Все мои птицы - К. А. Терина
Я не успела додумать эту мысль, и её сменила другая: я порвала его давным-давно. Когда была убеждена, что ни за что им не воспользуюсь. Я легко могу этого не помнить. Человек вообще не помнит большую часть своих действий.
Ещё хуже: его никогда не было. Я придумала этот дурацкий билет в далёком детстве, и никто не посмел меня разочаровать.
То ли следующий вариант был самым убедительным, то ли эффект накапливался, но меня скрутило и вывернуло птицами. Сквозь милосердную полуобморочную тьму я думала о Ярчике и его клептоманском пристрастии ко всему бумажному.
Зарянка
Кладбище росло, сколько я себя помню.
Сначала мы росли вместе с ним. Потом мой рост прекратился, а его – нет.
Мой внутренний мир, куда я без сомнений включала и квартиру, и множащихся птиц, – был торжеством энтропии, но мне отчего-то казалось, что кладбище с его окончательностью выступает на стороне порядка – по крайней мере на тех временных дистанциях, что обозримы невооружённым человеческим взглядом.

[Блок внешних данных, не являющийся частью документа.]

-- ==== Sys2Proof/Machine/Dispatch.lean ====
section
/-! DEFINITION. One arm per command of the opcode table. -/

namespace Sys2Proof.Machine

def exec (i : Instr) (s : State) : Host.Outcome State Fault Refusal :=
  match i with
  | .openSource => Sys2Proof.Machine.execOpenSource s
  | .readBit => Sys2Proof.Machine.execReadBit s
  | .readByte => Sys2Proof.Machine.execReadByte s
  | .writeBit flag => Sys2Proof.Machine.execWriteBit flag s
  | .writeByte b => Sys2Proof.Machine.execWriteByte b s
  | .close => Sys2Proof.Machine.execClose s

end Sys2Proof.Machine
end

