-- ==== Sys2Proof/Machine/Fetch.lean ====
section
/-! DEFINITION. Taking the next command from the command channel, and whose turn it is (R9, R51, R166). -/

namespace Sys2Proof.Machine

/-- Runs one command word (R67): the command it decodes to, or the effect of a reserved word (R144, R150). -/
def runWord (w : Word) (s : State) : Host.Outcome State Fault Refusal :=
  match decode w with
  | .command i => exec i s
  | .reserved => execReserved s

/-- The oldest command leaves the channel, its side operand with it (R60). -/
def State.accept (c : Command) (rest : List Command) (s : State) : State :=
  { s with commands := rest, srcIn := c.srcIn }

/-- Whose turn it is (log 2). A command in progress goes on as soon as its source answers, and until then only the
outside world moves (R167). A free block takes the oldest command on the channel (R166). A free block with no command is
idle (R171), and the outside world moves. -/
def advance (s : State) : Host.Outcome State Fault Refusal :=
  match s.inFlight with
  | some op => if s.canAnswer then .next (resume op s) else outsideMove s
  | none =>
    match s.commands with
    | c :: rest => runWord c.word (s.accept c rest)
    | [] => outsideMove s

/-- The state with one command word put at the front of the command channel, and a free block that takes it next. The
handle on the channel stays what it is. -/
def State.withNextCommand (w : Word) (s : State) : State :=
  { s with commands := ⟨w, s.srcIn⟩ :: s.commands, inFlight := none }

end Sys2Proof.Machine
end

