/-- R53: what a producer writes for `m` bits: `ceil(m/8)` bytes whose bits are the `m` bits and then the padding zeros. -/
def Obligations.ProducerPadsWithZeros : Prop :=
  ∀ bits : List Bool,
    (producerBytes bits).length = (bits.length + 7) / 8 ∧
    bitSeq (producerBytes bits) = bits ++ List.replicate ((8 - bits.length % 8) % 8) false

/-- R54 and L1-1 of 95_test_vectors.md: a reader opened on what a producer wrote delivers the bits, then the padding zeros
as ordinary bits, then EndOfData for ever. -/
def Obligations.ReaderReturnsWhatTheProducerWrote : Prop :=
  ∀ (bits : List Bool) (n : Nat) (s : State), s.Inv → s.phase = .read → s.nbits = 0 → s.inFlight = none →
    s.src.isSome = true → s.boundSource.mood = .ready → s.boundSource.remaining = producerBytes bits →
    ∃ t : State, issueAll (List.replicate n (encode .readBit)) s = .next t ∧
      t.responsesSince s.responses.length =
        ((bits ++ List.replicate ((8 - bits.length % 8) % 8) false).take n).map
            (fun b => (⟨.ok, if b then 0x01 else 0x00⟩ : Response)) ++
          List.replicate (n - 8 * (producerBytes bits).length) ⟨.endOfData, 0⟩
end

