theorem State.Sound.wake {s : State} (h : s.Sound) (error : Bool) : (s.wake error).Sound := by
  have hwf : (s.wake error).sources.wf = true := by
    unfold State.wake
    split
    · exact h.sourcesCanonical
    · split
      · exact Sources.write_wf _ _ _ (Sources.write_wf _ _ _ h.sourcesCanonical)
      · exact Sources.write_wf _ _ _ h.sourcesCanonical
  rw [wake_eq]
  exact ⟨h.legalCapacity, h.countInRange, h.cellsWritten, h.cellsFit, h.closedIsEmpty, h.boundExactly, hwf,
    h.fetchedCovers⟩

/-- A command in progress goes on as soon as its source answers. -/
theorem step_of_answered {s : State} {op : InFlight} (hf : s.inFlight = some op) (hc : s.canAnswer = true) :
    step s = .next (resume op s) := by
  simp only [step, advance, hf, hc, if_true]

/-- A read that leaves a command in progress waits: too few bits are buffered, and they are gathered. -/
theorem resume_of_inFlight {start op : InFlight} {s : State} (h : s.Sound) (hw : start.wanted ≤ 8)
    (hf : (resume start s).inFlight = some op) :
    s.nbits < start.wanted ∧ op = start.afterBits s.pending ∧ resume start s = State.park op { s with nbits := 0 } := by
  rcases resume_cases start s h hw with ⟨_, _, he, _⟩ | ⟨he, _⟩ | ⟨he, hn, _⟩
  · simp [he] at hf
  · simp [he] at hf
  · obtain rfl : start.afterBits s.pending = op := by simpa [he] using hf
    exact ⟨hn, rfl, he⟩

theorem InFlight.afterBits_wanted {op : InFlight} {bits : List Bool} (hw : op.wanted ≤ 8)
    (hlen : bits.length < op.wanted) : 1 ≤ (op.afterBits bits).wanted ∧ (op.afterBits bits).wanted ≤ 8 := by
  cases op with
  | readBit => exact ⟨le_rfl, hw⟩
  | readByte left acc => exact ⟨Nat.sub_pos_of_lt hlen, (Nat.sub_le _ _).trans hw⟩

/-- A read that waits, its source then answering with a read error, comes to EndOfData (R41, D10). -/
theorem resume_of_readError (op : InFlight) (s : State) (h : s.Sound) (hb : s.src.isSome = true)
    (hw : 1 ≤ op.wanted ∧ op.wanted ≤ 8) (hn : s.nbits = 0) :
    resume op (s.wake true) =
      State.raise .endOfData { s.wake true with nbits := 0, requests := s.requests ++ [⟨s.cfg.capBytes, 0⟩] } := by
  have hmood := wake_boundSource_mood true s hb h.sourcesCanonical
  have hnothing : (s.wake true).boundSource.supply = [] := by rw [Source.supply, hmood]; rfl
  have hn' : (s.wake true).nbits = 0 := (wake_nbits true s).trans hn
  have hd : (s.wake true).deliverable = [] := State.deliverable_eq_nil _ hn' hnothing
  rw [resume_of_nothing_deliverable op _ (h.wake true) hw (wake_canAnswer true s hb h.sourcesCanonical) hd]
  simp only [wake_requests, wake_cfg]

/-- Settles O41: a read gives the same with the buffered bits gathered, so it may as well do so while it waits. -/
theorem waitingOnlyDelays : Obligations.WaitingOnlyDelays := by
  intro i s t op error hinv _ hi hp hstall he ht
  obtain ⟨start, hstart, hexec⟩ := exec_read_eq_resume hi
  obtain rfl := Host.Outcome.next.inj ((hexec s hp).symm.trans he)
  have hsound := hinv.sound
  have hb : s.src.isSome = true := hsound.isBound (by simp [hp])
  have hw := (InFlight.wanted_of_plausible hstart).2
  obtain ⟨hn, hop, hpark⟩ := resume_of_inFlight hsound hw ht
  have hparked : State.wake error (resume start s) = State.park op { s.wake error with nbits := 0 } := by
    rw [hpark, wake_of_parked]
  have hresume : resume op (State.wake error (resume start s)) = resume start (s.wake error) := by
    rw [hparked, resume_park, hop, ← wake_pending error s]
    exact (resume_of_buffered start (s.wake error) (by rwa [wake_nbits])).symm
  refine ⟨?_, ?_, ?_⟩
  · rw [hresume]
    exact hexec _ (by rw [wake_phase, hp])
  · refine step_of_answered ?_ ?_
    · rw [hparked, park_inFlight]
    · rw [hparked]
      exact wake_canAnswer error s hb hsound.sourcesCanonical
  · rintro rfl
    have hwanted := InFlight.afterBits_wanted (bits := s.pending) hw (by rwa [State.pending_length])
    rw [← hop] at hwanted
    have herr := resume_of_readError op (State.park op { s with nbits := 0 }) ((hsound.exhaust s.requests).park op) hb
      hwanted rfl
    rw [hpark, herr, wake_of_parked]
    simp only [State.raise, State.respond, State.park, wake_responses]

end Sys2Proof.Machine
end

section
/-! SUPPORT. Proofs of the statements of 20_memory.md on sequences of words: the stream law (R45), what a producer writes
(R53), and reading it back (R54). -/

namespace Sys2Proof.Machine

/-! ## A reader whose source answers -/

/-- The block is bound, in READ or FAULT, and its source answers. -/
structure Serving (s : State) : Prop where
  sound : s.Sound
  bound : s.phase ≠ .closed
  answers : s.canAnswer = true

theorem Serving.respond {s : State} (h : Serving s) (st : Status) (d : Byte) : Serving (s.respond st d) :=
  ⟨h.sound.respond st d, h.bound, h.answers⟩

theorem Serving.misuse {s : State} (h : Serving s) : Serving s.misuse :=
  ⟨h.sound.misuse, fun hp => h.bound (s.phase.afterMisuse_eq_closed.mp hp), h.answers⟩

theorem Serving.exhaust {s : State} (h : Serving s) (reqs : List Request) :
    Serving { s with nbits := 0, requests := reqs } :=
  ⟨h.sound.exhaust reqs, h.bound, h.answers⟩

theorem Serving.took {s t : State} {bits : List Bool} (h : Serving s) (hk : Took s bits t) : Serving t :=
  ⟨hk.sound, fun hp => h.bound (hk.keeps.phase.symm.trans hp), hk.keeps.canAnswer.trans h.answers⟩

/-- What a read comes to where the source answers: its bits, or EndOfData with the buffered bits lost and nothing left. -/
theorem Serving.resume_answers {s : State} (h : Serving s) (op : InFlight) (hw : op.wanted ≤ 8) :
    Serving (resume op s) ∧
    ((∃ bits, (resume op s).responses = s.responses ++ [⟨.ok, accumulate op.gathered bits⟩] ∧
        bits.length = op.wanted ∧ s.deliverable = bits ++ (resume op s).deliverable) ∨
      ((resume op s).responses = s.responses ++ [⟨.endOfData, 0⟩] ∧ s.deliverable = s.pending ∧
        s.nbits < op.wanted ∧ (resume op s).deliverable = [])) := by
  rcases resume_cases op s h.sound hw with ⟨bits, t, he, hlen, hk⟩ | ⟨he, hn, hs, _⟩ | ⟨_, _, hc⟩
  · rw [he]
    refine ⟨(h.took hk).respond _ _, .inl ⟨bits, ?_, hlen, ?_⟩⟩
    · rw [respond_responses, hk.keeps.responses]
    · rw [respond_deliverable, hk.deliverable]
  · rw [he]
    exact ⟨(h.exhaust _).respond _ _, .inr ⟨rfl, State.deliverable_of_nothing_left s hs, hn,
      State.deliverable_eq_nil _ rfl hs⟩⟩
  · simp [h.answers] at hc

/-! ## The stream law (R45) -/

theorem deliveredBits_cons (w : Word) (ws : List Word) (r : Response) (rs : List Response) :
    deliveredBits (w :: ws) (r :: rs) = deliveredBits [w] [r] ++ deliveredBits ws rs := by
  simp [deliveredBits]

theorem deliveredBits_readBit {w : Word} (hd : decode w = .command .readBit) (d : Byte) :
    deliveredBits [w] [⟨.ok, d⟩] = [d.getLsbD 0] := by
  simp [deliveredBits, hd]

theorem deliveredBits_readByte {w : Word} (hd : decode w = .command .readByte) (d : Byte) :
    deliveredBits [w] [⟨.ok, d⟩] = bitsMsb d := by
  simp [deliveredBits, hd]

theorem deliveredBits_openSource {w : Word} (hd : decode w = .command .openSource) (r : Response) :
    deliveredBits [w] [r] = [] := by
  simp [deliveredBits, hd]

theorem deliveredBits_of_error (w : Word) (r : Response) (hr : r.status ≠ .ok) : deliveredBits [w] [r] = [] := by
  simp only [deliveredBits, List.append_nil]
  split
  · exact absurd ‹_› hr
  · exact absurd ‹_› hr
  · rfl

/-- From `s` to `t` the words have the responses `rs`, one each; what they deliver, then the bits lost, then what `t` can
still deliver, is what `s` could deliver, in order (R45). -/
structure Dispenses (ws : List Word) (s : State) (rs : List Response) (lost : List Bool) (t : State) : Prop where
  responses : t.responses = s.responses ++ rs
  onePerWord : rs.length = ws.length
  bits : s.deliverable = deliveredBits ws rs ++ lost ++ t.deliverable
  lostFew : lost.length ≤ 7
  lostAtEnd : lost ≠ [] → t.deliverable = []

theorem Dispenses.nil (s : State) : Dispenses [] s [] [] s :=
  ⟨(List.append_nil _).symm, rfl, rfl, Nat.zero_le 7, fun h => absurd rfl h⟩

/-- Bits are lost at most once: where a word loses some, nothing is left for the words after it. -/
theorem Dispenses.cons {w : Word} {ws : List Word} {s t u : State} {r : Response} {rs : List Response}
    {lost lost' : List Bool} (h : Dispenses [w] s [r] lost t) (k : Dispenses ws t rs lost' u) :
    Dispenses (w :: ws) s (r :: rs) (lost ++ lost') u := by
  have hresp : u.responses = s.responses ++ r :: rs := by
    rw [k.responses, h.responses, List.append_assoc, List.singleton_append]
  have hcount : (r :: rs).length = (w :: ws).length := congrArg Nat.succ k.onePerWord
  have hbits := h.bits
  rw [k.bits] at hbits
  rcases eq_or_ne lost [] with rfl | hne
  · refine ⟨hresp, hcount, ?_, k.lostFew, k.lostAtEnd⟩
    rw [hbits, deliveredBits_cons w ws r rs]
    simp only [List.append_assoc, List.nil_append]
  · have hend := h.lostAtEnd hne
    rw [k.bits, List.append_eq_nil_iff, List.append_eq_nil_iff] at hend
    obtain ⟨⟨hnone, rfl⟩, hleft⟩ := hend
    refine ⟨hresp, hcount, ?_, by rw [List.append_nil]; exact h.lostFew, fun _ => hleft⟩
    rw [hbits, deliveredBits_cons w ws r rs, hnone]
    simp only [List.append_assoc, List.nil_append]

/-- A read dispenses the bits its answer delivers; where it fails, the buffered bits are lost (R96). -/
theorem Serving.dispenses_resume {s : State} (h : Serving s) (op : InFlight) (hw : op.wanted ≤ 8) (w : Word)
    (hdel : ∀ bits : List Bool, bits.length = op.wanted →
      deliveredBits [w] [⟨.ok, accumulate op.gathered bits⟩] = bits) :
    ∃ r lost, Dispenses [w] s [r] lost (resume op s) := by
  rcases (h.resume_answers op hw).2 with ⟨bits, hr, hlen, hd⟩ | ⟨hr, hd, hn, hend⟩
  · refine ⟨_, [], hr, rfl, ?_, Nat.zero_le 7, fun hne => absurd rfl hne⟩
    rw [hdel bits hlen, List.append_nil, hd]
  · refine ⟨_, s.pending, hr, rfl, ?_, by rw [State.pending_length]; omega, fun _ => hend⟩
    rw [deliveredBits_of_error w _ (by decide), hend, List.nil_append, List.append_nil, hd]

theorem misuse_dispenses (w : Word) (s : State) : Dispenses [w] s [⟨.misusedStream, 0⟩] [] s.misuse where
  responses := rfl
  onePerWord := rfl
  bits := by rw [deliveredBits_of_error w _ (by decide), misuse_deliverable, List.nil_append, List.nil_append]
  lostFew := Nat.zero_le 7
  lostAtEnd h := absurd rfl h

/-- The bits of the byte a read answers are the bits it took (R43, R94, R95). -/
theorem deliveredBits_accumulate_readBit {w : Word} (hd : decode w = .command .readBit) (bits : List Bool)
    (hlen : bits.length = 1) : deliveredBits [w] [⟨.ok, accumulate 0 bits⟩] = bits := by
  obtain ⟨b, rfl⟩ := List.length_eq_one_iff.mp hlen
  rw [deliveredBits_readBit hd, accumulate_cons, accumulate_nil, shiftIn_getLsbD_zero]

theorem deliveredBits_accumulate_readByte {w : Word} (hd : decode w = .command .readByte) (bits : List Bool)
    (hlen : bits.length = 8) : deliveredBits [w] [⟨.ok, accumulate 0 bits⟩] = bits := by
  rw [deliveredBits_readByte hd, bitsMsb_accumulate bits 0 hlen]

Пока я искала могилу, поняла, как ошибалась: то, что некогда считалось верной приметой на пути к знакомым могилам, заросло, согнулось, ушло в землю; было вытеснено новыми рядами могил и сетью заборов. В этом не было порядка, только покой.
Положив тюльпаны под камнем, я вспомнила, как раньше было принято отрывать бутоны от стеблей – чтобы ушлые старушки не собирали цветы и не перепродавали снова. А почему бы и нет? Если подумать, в этом даже есть что-то правильное: цветок накапливает память и эмоции нескольких живых людей. И самым везучим будет тот последний мертвец, которому этот цветок достанется на закате.
Сейчас было утро, но старушек с цветами у ворот кладбища теперь не найдёшь, так что букет я принесла с собой.
Вспомнила: мне было тогда лет пять или, может, семь. Мы с бабушкой лежали в темноте спальни и перешёптывались в ожидании прихода сна. Я сказала: когда вырасту, непременно уеду из города. Тогда эта идея была для меня совсем новой и неожиданной. Я любовалась ею, и со всех сторон она была хороша. К моему удивлению, бабушка не разделила мой восторг. Она спросила: а кто же будет ухаживать за моей могилой?
Сейчас я видела, что лучше всего за могилами ухаживает время. Оно вписывает их в ландшафт, засыпает листьями, прорастает сквозь них, украшает мхом и следами кошачьих лап. За свои услуги время берёт плату, без стеснения отъедая от материального мира всё лишнее по его, времени, представлениям.
Старики сидели на скамейке у ворот кладбища.
Они тоже были вписаны в ландшафт, так что я заметила их не сразу.
Оба были основательно объедены временем. Оно оставило от них совсем мало: сгорбленные фигуры (старик был побольше, старушка – поменьше), узловатые пальцы, беззубые улыбки, щёлочки глаз в окружении морщин. На нём была красивая шляпа, на ней – совершенно выдающийся красный берет, на котором устроился выводок галчат. Тут я заметила, что птицы были везде и птицы эти – не мои. Птицы были у них на плечах, на коленях, выглядывали из неряшливых карманов пальто. Деловито расхаживали по скамейке рядом с ними. Взлетали куда-то, кружились фигурной стаей, чтобы снова вернуться и рассесться вокруг.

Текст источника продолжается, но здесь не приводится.